Below are some records; each one is to be set down again exactly.

---- Material to process

-- ==== Sys2Proof/Tests/Slice0.lean ====
section
/-! SUPPORT. Tests: ill-formed commands, words written out from 30_encoding.md and 95_test_vectors.md §2.1, one or two steps' effects per command from 95_test_vectors.md §2.2 to §2.5, and for each obligation with hypotheses a witness that meets them. -/

namespace Sys2Proof.Tests

open Sys2Proof Sys2Proof.Machine

/-! ### Helper states -/

/-- Not initialized, on the simulated device of 95_test_vectors.md §3 (every register 0x00 but MODE1 = 0x11). -/
def fresh : State :=
  { addr := none, cfg := false, ok := false, flt := false, fcode := 0#4, cp := 0, log := [], seq := [],
    latch := 0x00#8, busAddr := none, dev := [(0x00, 0x11#8)], others := [], stream := [],
    params := { windowMode := .faithful, brIndex := .absolute, oracle := .sim, transport := .reliable }, draws := 0 }

/-- "After INIT" of 95_test_vectors.md: CFG = 1, OK = 1, the simulated device holding MODE1 = 0x21. -/
def ready : State :=
  { fresh with addr := some 0x70#7, cfg := true, ok := true, log := [.A 0x70#7], busAddr := some 0x70#7,
               dev := [(0x00, 0x21#8)] }

/-- `ready` under the oracle `any`, over a reliable transport. -/
def readyAny : State := { ready with params := { ready.params with oracle := .any } }

/-- `readyAny` on a bus with two more devices: one at 0x41 that answers all-call, one at 0x42 that answers nothing but its own address. -/
def readyBus (selected : BusAddr) : State :=
  { readyAny with busAddr := some selected,
                  others := [{ addr := 0x41#7, regs := [(0x00, 0x21#8)] }, { addr := 0x42#7, regs := [(0x00, 0x20#8)] }] }

/-- One register of another device after a command. -/
def otherAfter (i : Instr) (s : State) (j : Nat) (a : RegAddr) : Option Byte :=
  match exec i s with
  | .next t => t.others[j]?.map fun d => Memory.read d.regs a
  | .fault _ => none
  | .refused _ => none

/-- `ready` with another MODE1. -/
def readyMode1 (v : Byte) : State := { ready with dev := Memory.write [] regMode1 v }

/-- `ready` with the given window and index modes. -/
def readyWindow (w : WindowMode) (b : BrIndex) : State :=
  { ready with params := { ready.params with windowMode := w, brIndex := b } }

/-- A state with the given words pending. -/
def pending (s : State) (ws : List Word32) : State := { s with stream := ws }

/-- The payload BRV[j] = 0x11*j of 95_test_vectors.md. -/
def ramp : Payload := { p0 := 0x33221100#32, p1 := 0x77665544#32, p2 := 0xBBAA9988#32, p3 := 0xFFEEDDCC#32 }

/-- The transactions a command adds to the log. -/
def newEvents (i : Instr) (s : State) : List Event :=
  match exec i s with
  | .next t => t.log.drop s.log.length
  | .fault _ => []
  | .refused _ => []
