-- ==== Sys2Proof/Syntax.lean ====
section
/-! DEFINITION. The instructions: the 204 syllables of a bundle (R75 to R88), with their operands and literals as typed
fields, and the 120 steps and events of the device that the opcode table lists. One constructor per row. -/

namespace Sys2Proof

/-- A scalar register number, s0 to s31. -/
abbrev Reg := BitVec 5
/-- A predicate number; 12 to 15 are ill-formed (R76). -/
abbrev PReg := BitVec 4

/-- The fields every V, M and X syllable has (R75): End, and the guard with its Negate. -/
structure Head where
  last : Bool
  neg  : Bool
  g    : PReg
  deriving DecidableEq, Repr

/-- The fields every S syllable has: those of `Head`, and the Sync and Shadow flags (R79). -/
structure SHead where
  last   : Bool
  neg    : Bool
  g      : PReg
  sync   : Bool
  shadow : Bool
  deriving DecidableEq, Repr

/-- A vector source (R80); codes 30 and 31 carry their literal word. -/
inductive VSrc where
  | o (n : BitVec 4)
  | l (n : BitVec 2)
  | pop (n : BitVec 2)
  | keep (n : BitVec 2)
  | zero
  | lane
  | imm (w : W32)
  | sreg (r : Reg)
  deriving DecidableEq, Repr

/-- A vector destination (R80): o0 to o15, or the last-result file only. -/
inductive VDst where
  | o (n : BitVec 4)
  | last
  deriving DecidableEq, Repr

/-- A stored vector source (R217, R219): o0 to o15 or l0 to l3. -/
inductive OSrc where
  | o (n : BitVec 4)
  | l (n : BitVec 2)
  deriving DecidableEq, Repr

/-- An XT stamp (R83): relative to the issue beat, or the beat a scalar register holds. -/
inductive Stamp where
  | rel (n : BitVec 9)
  | abs (r : Reg)
  deriving DecidableEq, Repr

/-- A conversion control word (R173). -/
structure Conv where
  half : Bool
  rnd  : BitVec 3
  toS  : Bool
  frS  : Bool
  dst  : BitVec 4
  src  : BitVec 4
  deriving DecidableEq, Repr

/-- One cluster context of a strand: strand identifier, logical core, cluster. -/
structure CRef where
  strand : Nat
  core   : Nat
  cl     : Nat
  deriving DecidableEq, Repr

/-- One logical core of a strand. -/
structure CoreRef where
  strand : Nat
  core   : Nat
  deriving DecidableEq, Repr

/-- The engines that keep a command queue and configuration planes (R185). -/
inductive Eng where
  | me | te | re
  deriving DecidableEq, Repr

/-- The queue a packet was accepted from (R32): a host queue, or the device queue of a context. -/
inductive QRef where
  | host (n : Nat)
  | device (ctx : Nat)
  deriving DecidableEq, Repr

/-- A LAUNCH packet's fields (R31, R33). -/
structure LaunchPkt where
  seq     : W32
  cls     : Nat
  noWait  : Bool
  image   : W64
  param   : W64
  ctrbase : W64
  count   : Nat
  det     : Bool
  tagck   : Bool
  serial  : Bool
  cookie  : W64
  mbx     : Vector W64 8
  deriving DecidableEq, Repr

/-- A GRAPH packet's fields (R33). -/
structure GraphPkt where
  seq    : W32
  cls    : Nat
  noWait : Bool
  base   : W64
  nodes  : Nat
  entry  : Nat
  patchAt    : W64
  patchCount : Nat
  done   : W64
  deriving DecidableEq, Repr

/-- A WAITWORD packet's fields (R33). -/
structure WaitPkt where
  seq     : W32
  addr    : W64
  mask    : W64
  value   : W64
  cond    : BitVec 2
  timeout : W64
  deriving DecidableEq, Repr

/-- A SETWORD packet's fields (R33). -/
structure SetPkt where
  seq   : W32
  addr  : W64
  value : W64
  after : Bool
  deriving DecidableEq, Repr

/-- A QUOTA packet's fields (R33). -/
structure QuotaPkt where
  energy : W64
  limit  : Nat
  floor  : Nat
  deriving DecidableEq, Repr

/-- A graph node as read and patched: its eight words (R39, R41). -/
abbrev NodeWords := Vector W64 8

/-- One activation of a graph node (R41): the node, the seed carried, the predecessor it came from. -/
structure Activation where
  node : Nat
  seed : W64
  pred : Nat
  deriving DecidableEq, Repr

/-- A unit whose errors are counted or that can be fenced (R292). Cores are device core numbers. -/
inductive HwUnit where
  | core (n : Nat)
  | bank (core n : Nat)
  | accBank (core n : Nat)
  | plane (core n : Nat)
  | dram (gib : Nat)
  | port (n : Nat)
  | cxl (n : Nat)
  deriving DecidableEq, Repr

--------

**Solution to the exercise**
-- ==== Sys2Proof/Tests/Slice0.lean ====
section
/-! SUPPORT. Tests: ill-formed commands, words written out from 30_encoding.md and 95_test_vectors.md §2.1, one or two steps' effects per command from 95_test_vectors.md §2.2 to §2.5, and for each obligation with hypotheses a witness that meets them. -/

namespace Sys2Proof.Tests

open Sys2Proof Sys2Proof.Machine

/-! ### Helper states -/

/-- Not initialized, on the simulated device of 95_test_vectors.md §3 (every register 0x00 but MODE1 = 0x11). -/
def fresh : State :=
  { addr := none, cfg := false, ok := false, flt := false, fcode := 0#4, cp := 0, log := [], seq := [],
    latch := 0x00#8, busAddr := none, dev := [(0x00, 0x11#8)], others := [], stream := [],
    params := { windowMode := .faithful, brIndex := .absolute, oracle := .sim, transport := .reliable }, draws := 0 }

/-- "After INIT" of 95_test_vectors.md: CFG = 1, OK = 1, the simulated device holding MODE1 = 0x21. -/
def ready : State :=
  { fresh with addr := some 0x70#7, cfg := true, ok := true, log := [.A 0x70#7], busAddr := some 0x70#7,
               dev := [(0x00, 0x21#8)] }

/-- `ready` under the oracle `any`, over a reliable transport. -/
def readyAny : State := { ready with params := { ready.params with oracle := .any } }

/-- `readyAny` on a bus with two more devices: one at 0x41 that answers all-call, one at 0x42 that answers nothing but its own address. -/
def readyBus (selected : BusAddr) : State :=
  { readyAny with busAddr := some selected,
                  others := [{ addr := 0x41#7, regs := [(0x00, 0x21#8)] }, { addr := 0x42#7, regs := [(0x00, 0x20#8)] }] }

/-- One register of another device after a command. -/
def otherAfter (i : Instr) (s : State) (j : Nat) (a : RegAddr) : Option Byte :=
  match exec i s with
  | .next t => t.others[j]?.map fun d => Memory.read d.regs a
  | .fault _ => none
  | .refused _ => none

/-- `ready` with another MODE1. -/
def readyMode1 (v : Byte) : State := { ready with dev := Memory.write [] regMode1 v }

/-- `ready` with the given window and index modes. -/
def readyWindow (w : WindowMode) (b : BrIndex) : State :=
  { ready with params := { ready.params with windowMode := w, brIndex := b } }

/-- A state with the given words pending. -/
def pending (s : State) (ws : List Word32) : State := { s with stream := ws }

/-- The payload BRV[j] = 0x11*j of 95_test_vectors.md. -/
def ramp : Payload := { p0 := 0x33221100#32, p1 := 0x77665544#32, p2 := 0xBBAA9988#32, p3 := 0xFFEEDDCC#32 }

/-- The transactions a command adds to the log. -/
def newEvents (i : Instr) (s : State) : List Event :=
  match exec i s with
  | .next t => t.log.drop s.log.length
  | .fault _ => []
  | .refused _ => []
-- ==== Sys2Proof/Syntax.lean ====
section
/-! DEFINITION. The instructions: the 204 syllables of a bundle (R75 to R88), with their operands and literals as typed
fields, and the 120 steps and events of the device that the opcode table lists. One constructor per row. -/

namespace Sys2Proof

/-- A scalar register number, s0 to s31. -/
abbrev Reg := BitVec 5
/-- A predicate number; 12 to 15 are ill-formed (R76). -/
abbrev PReg := BitVec 4

/-- The fields every V, M and X syllable has (R75): End, and the guard with its Negate. -/
structure Head where
  last : Bool
  neg  : Bool
  g    : PReg
  deriving DecidableEq, Repr

/-- The fields every S syllable has: those of `Head`, and the Sync and Shadow flags (R79). -/
structure SHead where
  last   : Bool
  neg    : Bool
  g      : PReg
  sync   : Bool
  shadow : Bool
  deriving DecidableEq, Repr

/-- A vector source (R80); codes 30 and 31 carry their literal word. -/
inductive VSrc where
  | o (n : BitVec 4)
  | l (n : BitVec 2)
  | pop (n : BitVec 2)
  | keep (n : BitVec 2)
  | zero
  | lane
  | imm (w : W32)
  | sreg (r : Reg)
  deriving DecidableEq, Repr

/-- A vector destination (R80): o0 to o15, or the last-result file only. -/
inductive VDst where
  | o (n : BitVec 4)
  | last
  deriving DecidableEq, Repr

/-- A stored vector source (R217, R219): o0 to o15 or l0 to l3. -/
inductive OSrc where
  | o (n : BitVec 4)
  | l (n : BitVec 2)
  deriving DecidableEq, Repr

/-- An XT stamp (R83): relative to the issue beat, or the beat a scalar register holds. -/
inductive Stamp where
  | rel (n : BitVec 9)
  | abs (r : Reg)
  deriving DecidableEq, Repr

/-- A conversion control word (R173). -/
structure Conv where
  half : Bool
  rnd  : BitVec 3
  toS  : Bool
  frS  : Bool
  dst  : BitVec 4
  src  : BitVec 4
  deriving DecidableEq, Repr

/-- One cluster context of a strand: strand identifier, logical core, cluster. -/
structure CRef where
  strand : Nat
  core   : Nat
  cl     : Nat
  deriving DecidableEq, Repr

/-- One logical core of a strand. -/
structure CoreRef where
  strand : Nat
  core   : Nat
  deriving DecidableEq, Repr

/-- The engines that keep a command queue and configuration planes (R185). -/
inductive Eng where
  | me | te | re
  deriving DecidableEq, Repr

/-- The queue a packet was accepted from (R32): a host queue, or the device queue of a context. -/
inductive QRef where
  | host (n : Nat)
  | device (ctx : Nat)
  deriving DecidableEq, Repr

/-- A LAUNCH packet's fields (R31, R33). -/
structure LaunchPkt where
  seq     : W32
  cls     : Nat
  noWait  : Bool
  image   : W64
  param   : W64
  ctrbase : W64
  count   : Nat
  det     : Bool
  tagck   : Bool
  serial  : Bool
  cookie  : W64
  mbx     : Vector W64 8
  deriving DecidableEq, Repr

/-- A GRAPH packet's fields (R33). -/
structure GraphPkt where
  seq    : W32
  cls    : Nat
  noWait : Bool
  base   : W64
  nodes  : Nat
  entry  : Nat
  patchAt    : W64
  patchCount : Nat
  done   : W64
  deriving DecidableEq, Repr

/-- A WAITWORD packet's fields (R33). -/
structure WaitPkt where
  seq     : W32
  addr    : W64
  mask    : W64
  value   : W64
  cond    : BitVec 2
  timeout : W64
  deriving DecidableEq, Repr

/-- A SETWORD packet's fields (R33). -/
structure SetPkt where
  seq   : W32
  addr  : W64
  value : W64
  after : Bool
  deriving DecidableEq, Repr

/-- A QUOTA packet's fields (R33). -/
structure QuotaPkt where
  energy : W64
  limit  : Nat
  floor  : Nat
  deriving DecidableEq, Repr

/-- A graph node as read and patched: its eight words (R39, R41). -/
abbrev NodeWords := Vector W64 8

/-- One activation of a graph node (R41): the node, the seed carried, the predecessor it came from. -/
structure Activation where
  node : Nat
  seed : W64
  pred : Nat
  deriving DecidableEq, Repr

/-- A unit whose errors are counted or that can be fenced (R292). Cores are device core numbers. -/
inductive HwUnit where
  | core (n : Nat)
  | bank (core n : Nat)
  | accBank (core n : Nat)
  | plane (core n : Nat)
  | dram (gib : Nat)
  | port (n : Nat)
  | cxl (n : Nat)
  deriving DecidableEq, Repr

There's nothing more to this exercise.